This repository aims to add support for various random image diffusion models to ComfyUI.
Simply clone this repo to your custom_nodes folder using the following command: git clone https://github.com/city96/ComfyUI_ExtraModels custom_nodes/ComfyUI_ExtraModels
.
I haven't tested this completely, so if you know what you're doing, use the regular VEVN/git clone
install option when installing ComfyUI.
Go to the where you unpacked ComfyUI_windows_portable
to (where your run_nvidia_gpu.bat file is) and open a command line window.
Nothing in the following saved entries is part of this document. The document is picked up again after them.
/-! ## setRingCell -/

@[simp] theorem setRingCell_cp (s : State) (ch : BitVec 3) (p : RingPos) (v : F64) :
    (s.setRingCell ch p v).cp = s.cp := rfl
@[simp] theorem setRingCell_stream (s : State) (ch : BitVec 3) (p : RingPos) (v : F64) :
    (s.setRingCell ch p v).stream = s.stream := rfl
@[simp] theorem setRingCell_lifecycle (s : State) (ch : BitVec 3) (p : RingPos) (v : F64) :
    (s.setRingCell ch p v).lifecycle = s.lifecycle := rfl
@[simp] theorem setRingCell_status (s : State) (ch : BitVec 3) (p : RingPos) (v : F64) :
    (s.setRingCell ch p v).status = s.status := rfl
@[simp] theorem setRingCell_lastErr (s : State) (ch : BitVec 3) (p : RingPos) (v : F64) :
    (s.setRingCell ch p v).lastErr = s.lastErr := rfl
@[simp] theorem setRingCell_resp (s : State) (ch : BitVec 3) (p : RingPos) (v : F64) :
    (s.setRingCell ch p v).resp = s.resp := rfl
@[simp] theorem setRingCell_fs (s : State) (ch : BitVec 3) (p : RingPos) (v : F64) :
    (s.setRingCell ch p v).fs = s.fs := rfl
@[simp] theorem setRingCell_xoLo (s : State) (ch : BitVec 3) (p : RingPos) (v : F64) :
    (s.setRingCell ch p v).xoLo = s.xoLo := rfl
@[simp] theorem setRingCell_xoHi (s : State) (ch : BitVec 3) (p : RingPos) (v : F64) :
    (s.setRingCell ch p v).xoHi = s.xoHi := rfl
@[simp] theorem setRingCell_params (s : State) (ch : BitVec 3) (p : RingPos) (v : F64) :
    (s.setRingCell ch p v).params = s.params := rfl
@[simp] theorem setRingCell_ratioUp (s : State) (ch : BitVec 3) (p : RingPos) (v : F64) :
    (s.setRingCell ch p v).ratioUp = s.ratioUp := rfl
@[simp] theorem setRingCell_ratioDn (s : State) (ch : BitVec 3) (p : RingPos) (v : F64) :
    (s.setRingCell ch p v).ratioDn = s.ratioDn := rfl
@[simp] theorem setRingCell_gain2 (s : State) (ch : BitVec 3) (p : RingPos) (v : F64) :
    (s.setRingCell ch p v).gain2 = s.gain2 := rfl
@[simp] theorem setRingCell_sv (s : State) (ch : BitVec 3) (p : RingPos) (v : F64) :
    (s.setRingCell ch p v).sv = s.sv := rfl
@[simp] theorem setRingCell_sc (s : State) (ch : BitVec 3) (p : RingPos) (v : F64) :
    (s.setRingCell ch p v).sc = s.sc := rfl
@[simp] theorem setRingCell_pk (s : State) (ch : BitVec 3) (p : RingPos) (v : F64) :
    (s.setRingCell ch p v).pk = s.pk := rfl
@[simp] theorem setRingCell_filters (s : State) (ch : BitVec 3) (p : RingPos) (v : F64) :
    (s.setRingCell ch p v).filters = s.filters := rfl
@[simp] theorem setRingCell_comps (s : State) (ch : BitVec 3) (p : RingPos) (v : F64) :
    (s.setRingCell ch p v).comps = s.comps := rfl
@[simp] theorem setRingCell_mgr (s : State) (ch : BitVec 3) (p : RingPos) (v : F64) :
    (s.setRingCell ch p v).mgr = s.mgr := rfl
@[simp] theorem setRingCell_mrms (s : State) (ch : BitVec 3) (p : RingPos) (v : F64) :
    (s.setRingCell ch p v).mrms = s.mrms := rfl
@[simp] theorem setRingCell_wcur (s : State) (ch : BitVec 3) (p : RingPos) (v : F64) :
    (s.setRingCell ch p v).wcur = s.wcur := rfl
@[simp] theorem setRingCell_rcur (s : State) (ch : BitVec 3) (p : RingPos) (v : F64) :
    (s.setRingCell ch p v).rcur = s.rcur := rfl
@[simp] theorem setRingCell_ring (s : State) (ch : BitVec 3) (p : RingPos) (v : F64) :
    (s.setRingCell ch p v).ring = s.ring.write (ringAddr ch p) v := rfl
@[simp] theorem setRingCell_io (s : State) (ch : BitVec 3) (p : RingPos) (v : F64) :
    (s.setRingCell ch p v).io = s.io := rfl
@[simp] theorem setRingCell_paramSet (s : State) (ch : BitVec 3) (p : RingPos) (v : F64) :
    (s.setRingCell ch p v).paramSet = s.paramSet := rfl
@[simp] theorem setRingCell_initDone (s : State) (ch : BitVec 3) (p : RingPos) (v : F64) :
    (s.setRingCell ch p v).initDone = s.initDone := rfl
@[simp] theorem setRingCell_undefRead (s : State) (ch : BitVec 3) (p : RingPos) (v : F64) :
    (s.setRingCell ch p v).undefRead = s.undefRead := rfl

/-! ## setIoWord -/

@[simp] theorem setIoWord_cp (s : State) (buf : BitVec 2) (i : BitVec 15) (v : Word) :
    (s.setIoWord buf i v).cp = s.cp := rfl
@[simp] theorem setIoWord_stream (s : State) (buf : BitVec 2) (i : BitVec 15) (v : Word) :
    (s.setIoWord buf i v).stream = s.stream := rfl
@[simp] theorem setIoWord_lifecycle (s : State) (buf : BitVec 2) (i : BitVec 15) (v : Word) :
    (s.setIoWord buf i v).lifecycle = s.lifecycle := rfl
@[simp] theorem setIoWord_status (s : State) (buf : BitVec 2) (i : BitVec 15) (v : Word) :
    (s.setIoWord buf i v).status = s.status := rfl
@[simp] theorem setIoWord_lastErr (s : State) (buf : BitVec 2) (i : BitVec 15) (v : Word) :
    (s.setIoWord buf i v).lastErr = s.lastErr := rfl
@[simp] theorem setIoWord_resp (s : State) (buf : BitVec 2) (i : BitVec 15) (v : Word) :
    (s.setIoWord buf i v).resp = s.resp := rfl
@[simp] theorem setIoWord_fs (s : State) (buf : BitVec 2) (i : BitVec 15) (v : Word) :
    (s.setIoWord buf i v).fs = s.fs := rfl
@[simp] theorem setIoWord_xoLo (s : State) (buf : BitVec 2) (i : BitVec 15) (v : Word) :
    (s.setIoWord buf i v).xoLo = s.xoLo := rfl
@[simp] theorem setIoWord_xoHi (s : State) (buf : BitVec 2) (i : BitVec 15) (v : Word) :
    (s.setIoWord buf i v).xoHi = s.xoHi := rfl
@[simp] theorem setIoWord_params (s : State) (buf : BitVec 2) (i : BitVec 15) (v : Word) :
    (s.setIoWord buf i v).params = s.params := rfl
@[simp] theorem setIoWord_ratioUp (s : State) (buf : BitVec 2) (i : BitVec 15) (v : Word) :
    (s.setIoWord buf i v).ratioUp = s.ratioUp := rfl
@[simp] theorem setIoWord_ratioDn (s : State) (buf : BitVec 2) (i : BitVec 15) (v : Word) :
    (s.setIoWord buf i v).ratioDn = s.ratioDn := rfl
@[simp] theorem setIoWord_gain2 (s : State) (buf : BitVec 2) (i : BitVec 15) (v : Word) :
    (s.setIoWord buf i v).gain2 = s.gain2 := rfl
@[simp] theorem setIoWord_sv (s : State) (buf : BitVec 2) (i : BitVec 15) (v : Word) :
    (s.setIoWord buf i v).sv = s.sv := rfl
@[simp] theorem setIoWord_sc (s : State) (buf : BitVec 2) (i : BitVec 15) (v : Word) :
    (s.setIoWord buf i v).sc = s.sc := rfl
@[simp] theorem setIoWord_pk (s : State) (buf : BitVec 2) (i : BitVec 15) (v : Word) :
    (s.setIoWord buf i v).pk = s.pk := rfl
@[simp] theorem setIoWord_filters (s : State) (buf : BitVec 2) (i : BitVec 15) (v : Word) :
    (s.setIoWord buf i v).filters = s.filters := rfl
@[simp] theorem setIoWord_comps (s : State) (buf : BitVec 2) (i : BitVec 15) (v : Word) :
    (s.setIoWord buf i v).comps = s.comps := rfl
@[simp] theorem setIoWord_mgr (s : State) (buf : BitVec 2) (i : BitVec 15) (v : Word) :
    (s.setIoWord buf i v).mgr = s.mgr := rfl
@[simp] theorem setIoWord_mrms (s : State) (buf : BitVec 2) (i : BitVec 15) (v : Word) :
    (s.setIoWord buf i v).mrms = s.mrms := rfl
@[simp] theorem setIoWord_wcur (s : State) (buf : BitVec 2) (i : BitVec 15) (v : Word) :
    (s.setIoWord buf i v).wcur = s.wcur := rfl
@[simp] theorem setIoWord_rcur (s : State) (buf : BitVec 2) (i : BitVec 15) (v : Word) :
    (s.setIoWord buf i v).rcur = s.rcur := rfl
@[simp] theorem setIoWord_ring (s : State) (buf : BitVec 2) (i : BitVec 15) (v : Word) :
    (s.setIoWord buf i v).ring = s.ring := rfl
@[simp] theorem setIoWord_io (s : State) (buf : BitVec 2) (i : BitVec 15) (v : Word) :
    (s.setIoWord buf i v).io = s.io.write (ioAddr buf i) v := rfl
@[simp] theorem setIoWord_paramSet (s : State) (buf : BitVec 2) (i : BitVec 15) (v : Word) :
    (s.setIoWord buf i v).paramSet = s.paramSet := rfl
@[simp] theorem setIoWord_initDone (s : State) (buf : BitVec 2) (i : BitVec 15) (v : Word) :
    (s.setIoWord buf i v).initDone = s.initDone := rfl
@[simp] theorem setIoWord_undefRead (s : State) (buf : BitVec 2) (i : BitVec 15) (v : Word) :
    (s.setIoWord buf i v).undefRead = s.undefRead := rfl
Press CTRL+SHIFT+Right click
in an empty space and click "Open PowerShell window here".
In case you haven't installed in through the manager, run git clone https://github.com/city96/ComfyUI_ExtraModels .\ComfyUI\custom_nodes\ComfyUI_ExtraModels
To install the requirements on windows, run these commands in the same window:
.\python_embeded\python.exe -m pip install -r .\ComfyUI\custom_nodes\ComfyUI_ExtraModels\requirements.txt
.\python_embeded\python.exe -m pip install bitsandbytes --prefer-binary --extra-index-url=https://jllllll.github.io/bitsandbytes-windows-webui
To update, open the command line window like before and run the following commands:
cd .\ComfyUI\custom_nodes\ComfyUI_ExtraModels\
git pull
Alternatively, use the manager, assuming it has an update function.
- Uses class labels instead of prompts
- Limited to 256x256 or 512x512 images
- Same latent space as SD1.5 (works with the SD1.5 VAE)
- Works in FP16, but no other optimization (yet)
- Download the original model weights from the DiT Repo or the converted FP16 safetensor ones from Huggingface.
- Place them in
ComfyUI\models\dit
(created on first run after installing the extension) - Load the model and select the class labels as shown in the image below
- Make sure to use the Empty label conditioning for the Negative input of the KSampler!
ConditioningCombine nodes should work for combining multiple labels. The area ones don't since the model currently can't handle dynamic input dimensions.
This is mostly a proof of concept, as the model weights have not been released officially. Sample workflow here
Make sure to pip install timm==0.6.13
. xformers is optional but strongly recommended as torch SDP is only partially implemented, if that.
Limitations:
- The default
KSampler
uses a different noise schedule/sampling algo (I think), so it most likely won't work as expected. PixArt DPM Sampler
requires the negative prompt to be shorter than the positive prompt.PixArt DPM Sampler
can only work with a batch size of 1.PixArt T5 Text Encode
is from the reference implementation, therefore it doesn't support weights.T5 Text Encode
support weights, but I can't attest to the correctness of the implementation.
PixArt uses the same T5v1.1-xxl text encoder as DeepFloyd, so the T5 section of the readme also applies.
The model files can be downloaded from the DeepFloyd/t5-v1_1-xxl repository.
You will need to download the following 4 files:
config.json
pytorch_model-00001-of-00002.bin
pytorch_model-00002-of-00002.bin
pytorch_model.bin.index.json
Place them in your ComfyUI/models/t5
folder. You can put them in a subfolder called "t5-v1.1-xxl" though it doesn't matter. There are int8 safetensor files in the other DeepFloyd repo, thought they didn't work for me.
Loaded onto the CPU, it'll use about 22GBs of system RAM. Depending on which weights you use, it might use slightly more during loading.
Loaded in bnb4bit mode, it only takes around 6GB VRAM, making it work with 12GB cards. The only drawback is that it'll constantly stay in VRAM since BitsAndBytes doesn't allow moving the weights to the system RAM temporarily. Switching to a different workflow should still release the VRAM as expected. Pascal cards (1080ti, P40) seem to struggle with 4bit. Select "cpu" if you encounter issues.
On windows, you may need a newer version of bitsandbytes for 4bit. Try python -m pip install bitsandbytes --prefer-binary --extra-index-url=https://jllllll.github.io/bitsandbytes-windows-webui
You may also need to upgrade transformers and install spiece for the tokenizer. pip install -r requirements.txt
A few custom VAE models are supported. The option to select a different dtype when loading is also possible, which can be useful for testing/comparisons.
kl-f4/8/16/32
from the compvis/latent diffusion repo.
vq-f4/8/16
from the taming transformers repo, weights for both vq and kl models available here
vq-f8
can accepts latents from the SD unet but just like xl with v1 latents, output largely garbage. The rest are completely useless without a matching UNET that uses the correct channel count.